Task prompt: Would you please return the lines of the entries below starting at the line that has "def CKR_STAT_SLICE_RST : Fld" and ending at the line that has "def CKR_RSTLOG_TRIGGER : Fld", both included, exactly as they are?

Source information:
******

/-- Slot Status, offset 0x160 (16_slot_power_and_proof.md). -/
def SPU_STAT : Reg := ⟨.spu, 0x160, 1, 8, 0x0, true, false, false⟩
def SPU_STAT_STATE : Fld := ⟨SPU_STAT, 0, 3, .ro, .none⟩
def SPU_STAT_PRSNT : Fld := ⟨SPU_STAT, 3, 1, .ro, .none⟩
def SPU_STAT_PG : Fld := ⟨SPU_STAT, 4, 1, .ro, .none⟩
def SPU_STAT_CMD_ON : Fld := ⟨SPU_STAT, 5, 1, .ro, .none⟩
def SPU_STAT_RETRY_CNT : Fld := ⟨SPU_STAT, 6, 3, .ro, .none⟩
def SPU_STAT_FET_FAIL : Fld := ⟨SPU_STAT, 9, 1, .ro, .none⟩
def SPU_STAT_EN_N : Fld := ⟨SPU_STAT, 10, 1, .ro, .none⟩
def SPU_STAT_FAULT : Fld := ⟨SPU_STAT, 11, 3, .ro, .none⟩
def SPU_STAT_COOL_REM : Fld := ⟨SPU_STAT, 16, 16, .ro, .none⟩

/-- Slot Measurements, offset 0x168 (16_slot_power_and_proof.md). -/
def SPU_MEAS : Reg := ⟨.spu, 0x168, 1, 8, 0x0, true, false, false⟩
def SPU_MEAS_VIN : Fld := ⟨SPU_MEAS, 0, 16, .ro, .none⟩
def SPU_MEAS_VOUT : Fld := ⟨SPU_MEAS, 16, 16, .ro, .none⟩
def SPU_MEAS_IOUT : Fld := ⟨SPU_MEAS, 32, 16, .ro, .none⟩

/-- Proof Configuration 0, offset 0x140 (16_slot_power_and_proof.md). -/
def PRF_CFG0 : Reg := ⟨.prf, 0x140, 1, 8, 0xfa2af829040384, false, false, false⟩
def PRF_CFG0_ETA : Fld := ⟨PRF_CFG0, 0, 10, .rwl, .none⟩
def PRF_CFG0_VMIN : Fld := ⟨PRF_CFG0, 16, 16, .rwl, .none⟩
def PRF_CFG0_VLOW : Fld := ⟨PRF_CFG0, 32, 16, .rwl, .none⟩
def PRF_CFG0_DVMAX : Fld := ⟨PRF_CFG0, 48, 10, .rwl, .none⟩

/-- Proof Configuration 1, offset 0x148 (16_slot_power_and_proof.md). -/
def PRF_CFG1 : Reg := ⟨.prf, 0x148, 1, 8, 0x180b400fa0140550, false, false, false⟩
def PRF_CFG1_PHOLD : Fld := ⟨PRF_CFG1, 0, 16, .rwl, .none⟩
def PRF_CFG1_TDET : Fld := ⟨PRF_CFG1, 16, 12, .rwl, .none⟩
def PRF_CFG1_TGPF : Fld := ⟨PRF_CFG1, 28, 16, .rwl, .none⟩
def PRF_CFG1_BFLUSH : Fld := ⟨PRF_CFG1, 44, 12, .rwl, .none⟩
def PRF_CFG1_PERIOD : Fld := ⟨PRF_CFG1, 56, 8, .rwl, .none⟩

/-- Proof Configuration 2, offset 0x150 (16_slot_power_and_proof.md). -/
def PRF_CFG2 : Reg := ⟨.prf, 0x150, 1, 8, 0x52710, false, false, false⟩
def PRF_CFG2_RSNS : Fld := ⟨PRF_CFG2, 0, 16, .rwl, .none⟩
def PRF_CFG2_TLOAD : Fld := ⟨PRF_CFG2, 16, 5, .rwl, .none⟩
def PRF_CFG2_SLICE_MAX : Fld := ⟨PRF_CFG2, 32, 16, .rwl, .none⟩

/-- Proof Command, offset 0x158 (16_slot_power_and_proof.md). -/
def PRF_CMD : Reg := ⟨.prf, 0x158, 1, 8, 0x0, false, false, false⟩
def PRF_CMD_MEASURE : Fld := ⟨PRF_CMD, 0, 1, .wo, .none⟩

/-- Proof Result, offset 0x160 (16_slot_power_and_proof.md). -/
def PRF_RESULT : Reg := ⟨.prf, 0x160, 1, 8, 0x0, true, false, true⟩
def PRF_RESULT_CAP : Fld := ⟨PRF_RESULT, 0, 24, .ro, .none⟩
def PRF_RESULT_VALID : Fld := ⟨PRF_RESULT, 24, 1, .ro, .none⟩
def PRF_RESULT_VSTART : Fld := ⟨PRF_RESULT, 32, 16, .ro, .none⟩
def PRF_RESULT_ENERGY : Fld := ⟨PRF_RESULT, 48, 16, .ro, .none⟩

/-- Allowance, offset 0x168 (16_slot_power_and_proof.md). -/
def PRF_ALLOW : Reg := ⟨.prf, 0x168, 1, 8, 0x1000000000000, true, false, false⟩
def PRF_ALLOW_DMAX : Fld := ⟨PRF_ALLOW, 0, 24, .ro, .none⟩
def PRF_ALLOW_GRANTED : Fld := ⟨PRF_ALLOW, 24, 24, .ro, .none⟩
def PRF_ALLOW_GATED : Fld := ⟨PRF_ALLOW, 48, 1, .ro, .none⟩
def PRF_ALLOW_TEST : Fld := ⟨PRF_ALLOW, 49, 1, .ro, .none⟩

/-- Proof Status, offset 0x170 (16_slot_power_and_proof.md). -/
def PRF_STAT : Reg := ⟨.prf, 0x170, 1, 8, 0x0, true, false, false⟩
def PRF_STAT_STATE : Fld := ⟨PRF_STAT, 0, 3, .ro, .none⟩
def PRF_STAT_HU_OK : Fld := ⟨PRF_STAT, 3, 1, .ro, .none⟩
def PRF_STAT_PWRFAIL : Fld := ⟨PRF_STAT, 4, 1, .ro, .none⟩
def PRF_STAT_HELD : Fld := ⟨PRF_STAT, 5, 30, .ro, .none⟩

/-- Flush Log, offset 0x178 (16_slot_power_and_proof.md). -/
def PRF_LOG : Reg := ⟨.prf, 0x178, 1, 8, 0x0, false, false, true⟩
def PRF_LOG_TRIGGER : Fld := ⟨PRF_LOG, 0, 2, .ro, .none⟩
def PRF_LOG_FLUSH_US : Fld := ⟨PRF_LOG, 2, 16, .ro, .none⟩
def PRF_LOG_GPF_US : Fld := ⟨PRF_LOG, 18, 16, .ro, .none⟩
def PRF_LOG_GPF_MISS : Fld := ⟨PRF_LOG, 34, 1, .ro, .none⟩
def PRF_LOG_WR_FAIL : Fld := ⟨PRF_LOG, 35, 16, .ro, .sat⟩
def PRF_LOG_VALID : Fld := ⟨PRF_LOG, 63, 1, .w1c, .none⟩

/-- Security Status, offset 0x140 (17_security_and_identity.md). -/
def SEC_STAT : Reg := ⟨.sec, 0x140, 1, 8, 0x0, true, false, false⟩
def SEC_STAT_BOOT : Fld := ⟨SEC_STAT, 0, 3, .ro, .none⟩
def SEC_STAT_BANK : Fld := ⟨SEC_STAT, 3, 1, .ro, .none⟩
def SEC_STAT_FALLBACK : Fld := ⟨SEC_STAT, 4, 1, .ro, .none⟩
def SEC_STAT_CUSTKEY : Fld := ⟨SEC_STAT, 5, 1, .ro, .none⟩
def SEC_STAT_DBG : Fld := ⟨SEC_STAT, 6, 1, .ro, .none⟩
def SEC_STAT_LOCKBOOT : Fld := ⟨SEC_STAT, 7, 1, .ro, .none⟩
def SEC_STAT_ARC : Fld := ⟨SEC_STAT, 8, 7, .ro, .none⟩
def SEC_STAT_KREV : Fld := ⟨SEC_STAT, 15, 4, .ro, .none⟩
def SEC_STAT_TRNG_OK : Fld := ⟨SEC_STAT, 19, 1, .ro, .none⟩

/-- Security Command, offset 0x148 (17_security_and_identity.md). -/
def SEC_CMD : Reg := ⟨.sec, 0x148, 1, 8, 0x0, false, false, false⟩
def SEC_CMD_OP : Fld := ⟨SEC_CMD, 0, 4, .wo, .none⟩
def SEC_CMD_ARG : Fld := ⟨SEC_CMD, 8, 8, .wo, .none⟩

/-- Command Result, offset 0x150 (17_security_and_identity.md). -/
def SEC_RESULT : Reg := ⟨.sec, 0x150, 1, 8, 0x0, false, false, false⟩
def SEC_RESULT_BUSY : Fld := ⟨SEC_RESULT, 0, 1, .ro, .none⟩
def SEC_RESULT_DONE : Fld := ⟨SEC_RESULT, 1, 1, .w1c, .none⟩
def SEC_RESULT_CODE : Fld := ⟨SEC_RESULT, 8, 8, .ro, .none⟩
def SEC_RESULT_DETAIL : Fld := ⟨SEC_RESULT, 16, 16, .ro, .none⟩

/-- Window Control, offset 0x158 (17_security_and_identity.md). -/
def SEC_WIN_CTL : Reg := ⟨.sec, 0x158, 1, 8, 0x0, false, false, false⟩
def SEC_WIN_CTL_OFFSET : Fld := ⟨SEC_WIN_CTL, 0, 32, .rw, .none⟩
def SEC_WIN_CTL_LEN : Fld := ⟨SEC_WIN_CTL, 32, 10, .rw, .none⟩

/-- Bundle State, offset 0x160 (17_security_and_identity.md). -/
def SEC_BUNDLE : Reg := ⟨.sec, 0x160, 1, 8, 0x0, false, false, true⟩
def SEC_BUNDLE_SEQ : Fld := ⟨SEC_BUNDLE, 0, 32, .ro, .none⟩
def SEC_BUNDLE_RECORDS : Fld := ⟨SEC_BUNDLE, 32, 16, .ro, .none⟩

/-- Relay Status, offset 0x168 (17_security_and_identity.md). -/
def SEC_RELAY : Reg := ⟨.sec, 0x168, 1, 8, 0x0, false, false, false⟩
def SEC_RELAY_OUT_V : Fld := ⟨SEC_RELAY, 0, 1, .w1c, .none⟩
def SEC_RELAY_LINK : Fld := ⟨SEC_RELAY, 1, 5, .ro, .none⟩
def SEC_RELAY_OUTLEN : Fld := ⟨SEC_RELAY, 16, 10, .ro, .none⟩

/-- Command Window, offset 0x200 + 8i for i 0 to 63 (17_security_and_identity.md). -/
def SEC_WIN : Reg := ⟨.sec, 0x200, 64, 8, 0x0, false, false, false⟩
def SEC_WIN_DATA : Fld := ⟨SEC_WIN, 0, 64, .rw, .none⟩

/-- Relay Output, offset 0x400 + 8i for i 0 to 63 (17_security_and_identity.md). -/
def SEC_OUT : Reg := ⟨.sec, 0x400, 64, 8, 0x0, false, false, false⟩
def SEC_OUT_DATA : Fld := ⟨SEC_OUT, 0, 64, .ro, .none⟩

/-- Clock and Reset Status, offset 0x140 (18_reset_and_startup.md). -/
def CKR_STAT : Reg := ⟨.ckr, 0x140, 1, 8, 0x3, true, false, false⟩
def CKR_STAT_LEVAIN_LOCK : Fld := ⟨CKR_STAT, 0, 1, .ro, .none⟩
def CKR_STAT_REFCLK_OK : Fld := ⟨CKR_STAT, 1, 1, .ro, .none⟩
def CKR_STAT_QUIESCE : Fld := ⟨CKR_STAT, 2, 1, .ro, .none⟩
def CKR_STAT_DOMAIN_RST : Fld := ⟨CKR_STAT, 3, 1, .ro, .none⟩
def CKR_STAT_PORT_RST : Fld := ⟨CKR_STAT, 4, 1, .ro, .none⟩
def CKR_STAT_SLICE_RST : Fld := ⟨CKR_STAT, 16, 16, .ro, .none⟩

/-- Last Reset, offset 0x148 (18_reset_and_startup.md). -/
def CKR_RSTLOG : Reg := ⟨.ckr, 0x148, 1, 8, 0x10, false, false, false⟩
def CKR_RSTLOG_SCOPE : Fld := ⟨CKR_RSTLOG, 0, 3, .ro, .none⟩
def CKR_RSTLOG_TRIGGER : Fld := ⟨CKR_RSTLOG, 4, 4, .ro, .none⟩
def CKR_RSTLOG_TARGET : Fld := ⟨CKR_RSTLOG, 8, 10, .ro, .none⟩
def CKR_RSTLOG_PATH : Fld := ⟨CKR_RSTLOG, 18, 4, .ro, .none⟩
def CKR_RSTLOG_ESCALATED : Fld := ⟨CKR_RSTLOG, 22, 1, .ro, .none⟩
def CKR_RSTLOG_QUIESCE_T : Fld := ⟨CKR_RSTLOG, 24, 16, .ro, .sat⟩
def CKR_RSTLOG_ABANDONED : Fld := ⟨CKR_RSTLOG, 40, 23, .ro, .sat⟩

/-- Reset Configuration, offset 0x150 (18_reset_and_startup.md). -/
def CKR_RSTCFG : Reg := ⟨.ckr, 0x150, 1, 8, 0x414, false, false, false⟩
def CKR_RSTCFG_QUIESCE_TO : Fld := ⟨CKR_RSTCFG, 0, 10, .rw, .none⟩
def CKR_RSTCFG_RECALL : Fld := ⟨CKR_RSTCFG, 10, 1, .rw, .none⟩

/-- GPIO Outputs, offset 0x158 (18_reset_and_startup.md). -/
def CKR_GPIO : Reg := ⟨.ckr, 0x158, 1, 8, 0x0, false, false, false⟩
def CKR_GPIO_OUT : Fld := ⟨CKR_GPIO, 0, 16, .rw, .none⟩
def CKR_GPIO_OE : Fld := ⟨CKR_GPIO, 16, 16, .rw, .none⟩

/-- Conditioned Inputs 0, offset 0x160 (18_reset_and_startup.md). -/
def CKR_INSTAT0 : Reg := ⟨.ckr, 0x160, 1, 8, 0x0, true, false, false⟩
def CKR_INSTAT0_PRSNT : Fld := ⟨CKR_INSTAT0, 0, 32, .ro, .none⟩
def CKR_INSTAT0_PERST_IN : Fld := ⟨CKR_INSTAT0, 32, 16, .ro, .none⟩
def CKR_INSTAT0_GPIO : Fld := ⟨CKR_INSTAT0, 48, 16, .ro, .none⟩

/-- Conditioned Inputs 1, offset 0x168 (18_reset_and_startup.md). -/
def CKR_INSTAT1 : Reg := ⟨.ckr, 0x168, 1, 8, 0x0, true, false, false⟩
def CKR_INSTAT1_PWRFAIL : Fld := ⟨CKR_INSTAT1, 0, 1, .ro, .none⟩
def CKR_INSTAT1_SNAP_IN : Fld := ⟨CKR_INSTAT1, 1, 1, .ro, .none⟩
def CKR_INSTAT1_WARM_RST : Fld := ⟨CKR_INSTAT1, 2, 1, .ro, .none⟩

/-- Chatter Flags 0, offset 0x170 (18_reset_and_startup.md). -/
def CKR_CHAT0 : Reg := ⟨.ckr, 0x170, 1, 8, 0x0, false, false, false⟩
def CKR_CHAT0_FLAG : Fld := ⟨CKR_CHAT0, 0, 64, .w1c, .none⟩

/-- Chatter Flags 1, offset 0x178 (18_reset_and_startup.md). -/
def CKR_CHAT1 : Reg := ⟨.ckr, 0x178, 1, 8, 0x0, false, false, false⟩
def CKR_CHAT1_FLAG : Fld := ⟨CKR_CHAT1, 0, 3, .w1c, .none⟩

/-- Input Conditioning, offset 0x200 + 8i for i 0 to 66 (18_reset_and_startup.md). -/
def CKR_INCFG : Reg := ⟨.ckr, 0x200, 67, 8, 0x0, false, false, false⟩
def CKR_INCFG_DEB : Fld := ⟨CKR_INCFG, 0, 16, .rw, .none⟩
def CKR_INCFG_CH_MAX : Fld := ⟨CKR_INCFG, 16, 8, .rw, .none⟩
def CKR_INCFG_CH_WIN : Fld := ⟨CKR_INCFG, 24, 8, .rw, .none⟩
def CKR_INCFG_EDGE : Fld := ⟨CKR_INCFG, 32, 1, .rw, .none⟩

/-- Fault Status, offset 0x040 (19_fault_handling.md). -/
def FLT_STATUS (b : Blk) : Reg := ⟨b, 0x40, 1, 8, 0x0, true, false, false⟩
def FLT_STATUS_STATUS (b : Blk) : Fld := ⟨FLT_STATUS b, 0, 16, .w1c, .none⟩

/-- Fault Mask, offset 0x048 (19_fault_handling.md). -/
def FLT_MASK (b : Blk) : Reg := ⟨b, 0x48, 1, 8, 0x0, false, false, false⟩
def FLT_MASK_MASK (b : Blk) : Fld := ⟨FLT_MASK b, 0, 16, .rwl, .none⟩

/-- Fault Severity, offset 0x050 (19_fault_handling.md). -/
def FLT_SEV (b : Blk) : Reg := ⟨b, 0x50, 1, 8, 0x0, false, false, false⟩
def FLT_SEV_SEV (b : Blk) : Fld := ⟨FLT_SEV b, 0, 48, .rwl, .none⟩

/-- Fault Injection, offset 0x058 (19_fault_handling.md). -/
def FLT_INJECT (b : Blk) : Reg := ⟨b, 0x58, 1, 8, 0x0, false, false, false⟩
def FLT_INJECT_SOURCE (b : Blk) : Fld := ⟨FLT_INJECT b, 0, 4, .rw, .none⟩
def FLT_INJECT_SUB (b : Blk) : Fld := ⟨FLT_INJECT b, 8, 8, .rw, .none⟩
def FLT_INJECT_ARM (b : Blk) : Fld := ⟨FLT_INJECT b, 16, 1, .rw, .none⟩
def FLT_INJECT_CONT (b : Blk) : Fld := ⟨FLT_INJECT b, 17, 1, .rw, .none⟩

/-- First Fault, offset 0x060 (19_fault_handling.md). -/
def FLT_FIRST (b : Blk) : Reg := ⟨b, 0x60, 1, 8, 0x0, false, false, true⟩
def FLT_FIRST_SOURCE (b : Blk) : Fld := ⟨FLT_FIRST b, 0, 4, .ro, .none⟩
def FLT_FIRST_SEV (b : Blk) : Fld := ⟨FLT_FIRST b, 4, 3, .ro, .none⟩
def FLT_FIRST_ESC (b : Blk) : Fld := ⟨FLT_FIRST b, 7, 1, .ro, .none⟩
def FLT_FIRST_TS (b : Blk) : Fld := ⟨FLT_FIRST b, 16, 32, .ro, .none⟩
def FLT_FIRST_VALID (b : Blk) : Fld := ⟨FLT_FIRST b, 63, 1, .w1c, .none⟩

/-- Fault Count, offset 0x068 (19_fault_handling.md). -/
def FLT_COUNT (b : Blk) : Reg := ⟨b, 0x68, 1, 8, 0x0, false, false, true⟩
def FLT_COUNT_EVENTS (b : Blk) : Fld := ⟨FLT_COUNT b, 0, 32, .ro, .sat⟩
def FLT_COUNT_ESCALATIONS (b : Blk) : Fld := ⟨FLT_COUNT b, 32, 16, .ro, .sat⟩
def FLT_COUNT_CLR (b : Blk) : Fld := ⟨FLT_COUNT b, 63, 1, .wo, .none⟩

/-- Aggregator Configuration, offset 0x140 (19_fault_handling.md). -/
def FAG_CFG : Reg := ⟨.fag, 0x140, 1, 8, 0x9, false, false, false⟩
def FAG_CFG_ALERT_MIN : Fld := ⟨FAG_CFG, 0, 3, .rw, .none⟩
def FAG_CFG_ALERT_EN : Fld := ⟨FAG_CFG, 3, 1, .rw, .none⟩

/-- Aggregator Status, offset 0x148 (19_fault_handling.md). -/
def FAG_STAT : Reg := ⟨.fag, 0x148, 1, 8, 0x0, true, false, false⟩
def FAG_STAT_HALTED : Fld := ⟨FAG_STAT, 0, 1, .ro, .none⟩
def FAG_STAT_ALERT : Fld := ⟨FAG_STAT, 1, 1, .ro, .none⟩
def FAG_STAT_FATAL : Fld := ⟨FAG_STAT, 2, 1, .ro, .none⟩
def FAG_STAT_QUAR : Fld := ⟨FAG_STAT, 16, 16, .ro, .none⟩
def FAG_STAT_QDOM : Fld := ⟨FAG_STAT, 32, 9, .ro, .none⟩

******

Reply to the exercise:
def CKR_STAT_SLICE_RST : Fld := ⟨CKR_STAT, 16, 16, .ro, .none⟩

/-- Last Reset, offset 0x148 (18_reset_and_startup.md). -/
def CKR_RSTLOG : Reg := ⟨.ckr, 0x148, 1, 8, 0x10, false, false, false⟩
def CKR_RSTLOG_SCOPE : Fld := ⟨CKR_RSTLOG, 0, 3, .ro, .none⟩
def CKR_RSTLOG_TRIGGER : Fld := ⟨CKR_RSTLOG, 4, 4, .ro, .none⟩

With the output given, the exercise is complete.